E tutto ciò, solo nella prima metà della stagione, che praticamente è consistita nel gioco delle coppie di cui sopra e in qualche scaramuccia in terra inglese, con Floki che s’è trasformato in un’insostenibile macchina moralizzatrice (o pigna in culo), e rompe i coglioni a Ragnar ogni secondo perché invidioso di Athelstan.

La seconda parte viene introdotta dal suddetto Athelstan che, di punto in bianco, decide di tirar fuori Parigi, come meta della successiva razzia. Perché? “Perché ci sono donne così belle che…”
Sì, da non credere.

E quindi tutti i vichinghi vengono trasferiti improvvisamente in Francia, con una serie di stacchi da far paura (nel senso di terrore, da quanto fanno schifo), a assediare una città fortificata di cui sostanzialmente nessuno sa niente.
Quindi zero strategia di guerra che non può che portare a…
Alla catastrofe.

tumblr_ndemfhtNAa1tx77yzo1_500Floki, prima della partenza per Parigi, in un nuovo attacco isterico ha ucciso Athelstan, che siccome si era provvidenzialmente riconvertito alla Croce davanti a tutta Kattegat, stava sul culo a tutti, quindi il suo assassino spera di farla franca in questo modo.
Ma no, perché Ragnar “è paziente” oltre che furbo, e quindi ha capito che è stato Floki (ma va?) e decide di mettere in secondo piano tutto il suo regno e la sua vita stessa e il fatto che stanno per assediare la città più grande e fortificata del mondo occidentale… per dare una lezione al suo amichetto.
Decide di mandare a morte il suo esercito nell’assedio parigino, in cui rischia di perdere tutto, il trono, la vita di suo figlio e la propria, affidando la costruzione di macchine per l’assedio a Floki. Sicuro del fallimento di quest’ultimo.
Ma risolverla alla maniera vichinga no? Tre scudi, una spada, e un duello.
No, troppo facile, evidentemente.

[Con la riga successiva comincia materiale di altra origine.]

/-- Switch to candidate `n` (R213, R214): the build-out captures its phase in this cycle, except for candidate 40, which the
unit follows in phase and FN (R209). DESIGN CHOICE (log entry 146): the runs that lead to LOCKED and out of it (R215) start anew at the switch. -/
def timSwitch (s : State) (n : Nat) : State :=
  let s := loopSet (s.setFld Reg.TIM_STAT F.TIM_STAT_SEL n).dropNewFn
  let s := (s.evt Reg.TIM_EVT F.TIM_EVT_SWITCH).count 0xE0 0 1
  let s := s.updRef n fun r => { r with base := if n = 40 then 0 else r.raw }
  let s := if s.timSt = 0 || s.timSt = 3 then setTimSt s 1 else s
  let s := s.setFlag Reg.TIM_STAT F.TIM_STAT_SETTLING true
  { s with tim := { s.tim with settleEnd := some (s.elapsed + max 1 (s.fld Reg.TIM_SETTLE F.TIM_SETTLE_FRAMES)),
                               lockRun := 0, badRun := 0, alignDue := n == 40 } }

/-- The selection at offset 0 (R207). -/
def timSelect (s : State) : State :=
  let sel := s.timSel
  let tie := s.topTie
  let usable := tie.filter fun n => s.refSelSt n == 4
  let settling := s.tim.settleEnd.isSome
  let gone := sel != 63 && !s.eligible sel
  if s.flag Reg.TIM_HCTRL F.TIM_HCTRL_FORCE_HO || (settling && gone) then timHold s
  else if s.role = roleHOLDING then (if gone then timHold s else s)
  else
    match usable with
    | [] => timHold s
    | best :: _ =>
      let rank := fun n => s.refKey n / 16
      if settling then s
      else if sel = 63 then timSwitch s best
      else if gone || s.refSelSt sel ≠ 4 then timSwitch s best
      else if rank best < rank sel then timSwitch s best
      else if s.flag Reg.TIM_CTRL F.TIM_CTRL_REVERT && best ≠ sel then timSwitch s best
      else s

/-! Loop, memory and output (R212, R215 to R217). -/

/-- The limit of the output frequency below and above (R217), wider in the direction of a slew: a step's, or the one onto the active unit's
frame phase (R209). -/
def State.freqLimits (s : State) : Int × Int :=
  let lim : Int := if s.timSel = 40 && s.role = roleSTANDBY then 20000000 else 9200000
  let slow := (s.stepState == 2 && decide (0 < s.stepCyc)) || decide (0 < s.mate.slew)
  let fast := (s.stepState == 2 && decide (s.stepCyc < 0)) || decide (s.mate.slew < 0)
  (-(lim + if slow then 50000000 else 0), lim + if fast then 50000000 else 0)

/-- The output frequency of the frame: memory in HOLDOVER, local scale in FREERUN, the loop's otherwise, held at the limit. DESIGN CHOICE (log
entry 147): without a selected candidate the 50 ppm of a slew (R42) are not part of it; a loop's frequency is taken as given. -/
def timOutput (s : State) : State :=
  let want := if s.timSt = 0 then 0 else if s.timSt = 3 then s.hoFreq else s.tim.freq
  let lim := s.freqLimits
  let f := clampI want lim.1 lim.2
  let s := s.wr Reg.TIM_OUT_FREQ (unsext f 32)
  let outside := f != want
  let s := if outside then (s.evt Reg.TIM_EVT F.TIM_EVT_CLAMP).count 0xE1 0 1 else s
  s.setFlag Reg.TIM_STAT F.TIM_STAT_CLAMP outside

/-- Add a frame of frequency `f` to a history of runs. -/
def histPush (h : List (Int × Nat)) (f : Int) : List (Int × Nat) :=
  match h.reverse with
  | (g, n) :: r => if g = f then (r.reverse ++ [(g, n + 1)]) else h ++ [(f, 1)]
  | [] => [(f, 1)]

/-- Frames a history holds. -/
def histLen (h : List (Int × Nat)) : Nat := h.foldl (fun n x => n + x.2) 0

/-- Drop the `n` oldest frames of a history. -/
def histDrop : Nat → List (Int × Nat) → List (Int × Nat)
  | _, [] => []
  | n, (f, k) :: r => if k ≤ n then histDrop (n - k) r else (f, k - n) :: r

/-- Sum and number of the `n` oldest frames of a history. -/
def histSum : Nat → List (Int × Nat) → Int × Nat
  | _, [] => (0, 0)
  | n, (f, k) :: r =>
    let j := min n k
    let x := histSum (n - j) r
    (f * j + x.1, j + x.2)

/-- The memory after a frame (R216): updated while LOCKED for 480,000 frames, from the window of 480,000 frames that ended
16,000 frames ago. -/
def timMemory (s : State) : State :=
  let h := histPush s.tim.hist (sext (s.rd Reg.TIM_OUT_FREQ) 32)
  let h := histDrop (histLen h - 496000) h
  let n := if s.timSt = 2 then min 480000 (s.tim.lockedFor + 1) else 0
  let s := { s with tim := { s.tim with hist := h, lockedFor := n } }
  if n < 480000 then s
  else
    let x := histSum 480000 h
    (s.wr Reg.TIM_HO_FREQ (unsext (x.1 / (x.2 : Int)) 32)).setFlag Reg.TIM_STAT F.TIM_STAT_MEM_VALID true

/-- Lock runs from the phase error of the frame (R215): ±100 ns and ±1,000 ns. -/
def timRuns (s : State) : State :=
  let e := s.tim.phaseErr.natAbs
  { s with tim := { s.tim with lockRun := if s.timSel = 63 || 10000 < e then 0 else min 8000 (s.tim.lockRun + 1),
                               badRun := if s.timSel ≠ 63 && 100000 < e then min 80 (s.tim.badRun + 1) else 0 } }

/-- The output rank (R206). -/
def State.outRank (s : State) : Nat :=
  match s.timSt with
  | 0 => s.fld Reg.TIM_CTRL F.TIM_CTRL_FR_QL
  | 3 => s.fld Reg.TIM_CTRL F.TIM_CTRL_HO_QL
  | _ => s.refRank s.timSel

/-- Squelch of the clock outputs under the settings and the output rank in force (R219). -/
def squelch (s : State) : State :=
  let r := s.fld Reg.TIM_STAT F.TIM_STAT_OUT_QL
  (List.range 4).foldl (fun s n =>
    let a := Reg.TIM_CLK_OUT n
    let q := s.fld a F.TIM_CLK_OUT_SQ_QL
    s.setFlag a F.TIM_CLK_OUT_SQUELCHED (s.fld a F.TIM_CLK_OUT_FREQ != 0 &&
      ((q != 0 && decide (q < r)) || (s.flag a F.TIM_CLK_OUT_SQ_FR && s.timSt == 0)))) s

/-- Output rank, pins and squelch for the frame that begins (R206, R209, R218, R219). A STANDBY without candidate 40 keeps
its pins and its output rank. -/
def timShow (s : State) : State :=
  let keep := s.role == roleSTANDBY && s.timSel != 40
  let s :=
    if keep then s
    else
      let r := s.outRank
      let s := if s.fld Reg.TIM_STAT F.TIM_STAT_OUT_QL = r then s else s.evt Reg.TIM_EVT F.TIM_EVT_QL_CHG
      let s := s.setFld Reg.TIM_STAT F.TIM_STAT_OUT_QL r
      { s with tim := { s.tim with pinState := s.timSt, pinRef := s.timSel } }
  squelch s

/-- A device frame in 0.01 ns of the core clock. -/
def frameTicks : Int := 12500000

/-- A phase difference taken to the nearest frame. -/
def nearPhase (x : Int) : Int := (x + frameTicks / 2) % frameTicks - frameTicks / 2

/-- Samples of the candidates (R202, R213): frequency averages, and the phase of the reference inputs and of the Nirrin link. -/
def refSample (s : State) (x : Nat × RefSample) : State :=
  let s := s.updRef x.1 fun r => { r with ofs800 := x.2.ofs800, raw := if x.1 < 8 || x.1 = 40 then x.2.phase else r.raw }
  s.wr (Reg.TIM_REF_OFS x.1) (unsext x.2.ofs8000 32)

/-- The phase of a candidate against the output is shown (R224): of a line-derived one from the instant of its carrier's last alignment word
(R148), one frame of the output to one of the carrier. -/
def refPhase (s : State) (n : Nat) : State :=
  let s := match (s.candCarrier n).bind fun c => (s.car c).awAt with
    | some t => s.updRef n fun r => { r with raw := nearPhase t }
    | none => s
  let d := (s.ref n).raw - (s.ref n).base
  s.wr (Reg.TIM_REF_PHASE n) (unsext (if n < 8 || n = 40 then d else nearPhase d) 32)

/-- The timing unit at offset 0 (R203, R207): samples of the frame before, candidate states, disputes, selection, output. It
takes no part before the image has been built. -/
def timFrame (s : State) (inp : FrameInput) : State :=
  if !s.built then s
  else
    let s := (inp.refs.filter fun x => s.refOn x.1).foldl refSample s
    let s := ((List.range 41).filter s.refOn).foldl refPhase s
    let s := { s with tim := { s.tim with freq := inp.outFreq.getD s.tim.freq, phaseErr := inp.phaseErr.getD s.tim.phaseErr } }
    let s := timMemory (timRuns s)
    let s := (List.range 41).foldl refFrame s
    let s := timSelect (dispute s)
    let s := timOutput s
    (List.range 41).foldl refShow (timShow s)

/-- A graft's timing settings are in force (R133): candidates that it leaves without an assignment are gone, the selection, the output and
what is shown follow in the same boundary cycle. -/
def timRedo (s : State) : State :=
  let s := ((List.range 48).filter fun n => !s.refOn n).foldl refClear s
  let t := loopSet (timSelect (dispute s))
  let s := if t.timSt = s.timSt && t.timSel = s.timSel then t else timOutput t
  (List.range 41).foldl refShow (timShow s)

/-! Rows of their own. -/

/-- QUALIFIED (R203). -/
def refQualified (s : State) (n : Nat) : State :=
  if s.refSt n = 1 && 8000 ≤ (s.ref n).good then refLeft (refUsable s n) n else s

Meglio mettere in piedi questa sceneggiata che nessun Re, considerati i costi e i rischi di una battaglia, avrebbe mai neanche solo pensato.

Ma c’è il tempo per l’ultimo colpo di scena: in realtà Ragnar ha previsto tutto, è meglio di un calcolatore elettronico, e mentre i protagonisti si ricordano le parole del veggente, nel primo episodio, Ragnar, che in realtà sta giocando a Jumanji, al sicuro nella sua cameretta a Stoccolma, e non è veramente sul campo di battaglia, tira di dadi e finge una conversione al cristianesimo, muore per le ferite riportate in battaglia, il tutto per entrare a Parigi (in quattro gatti, ormai, dato che ha fatto uccidere ventimila uomini solo per mettere Floki al suo posto) durante il suo stesso funerale e saccheggiarla.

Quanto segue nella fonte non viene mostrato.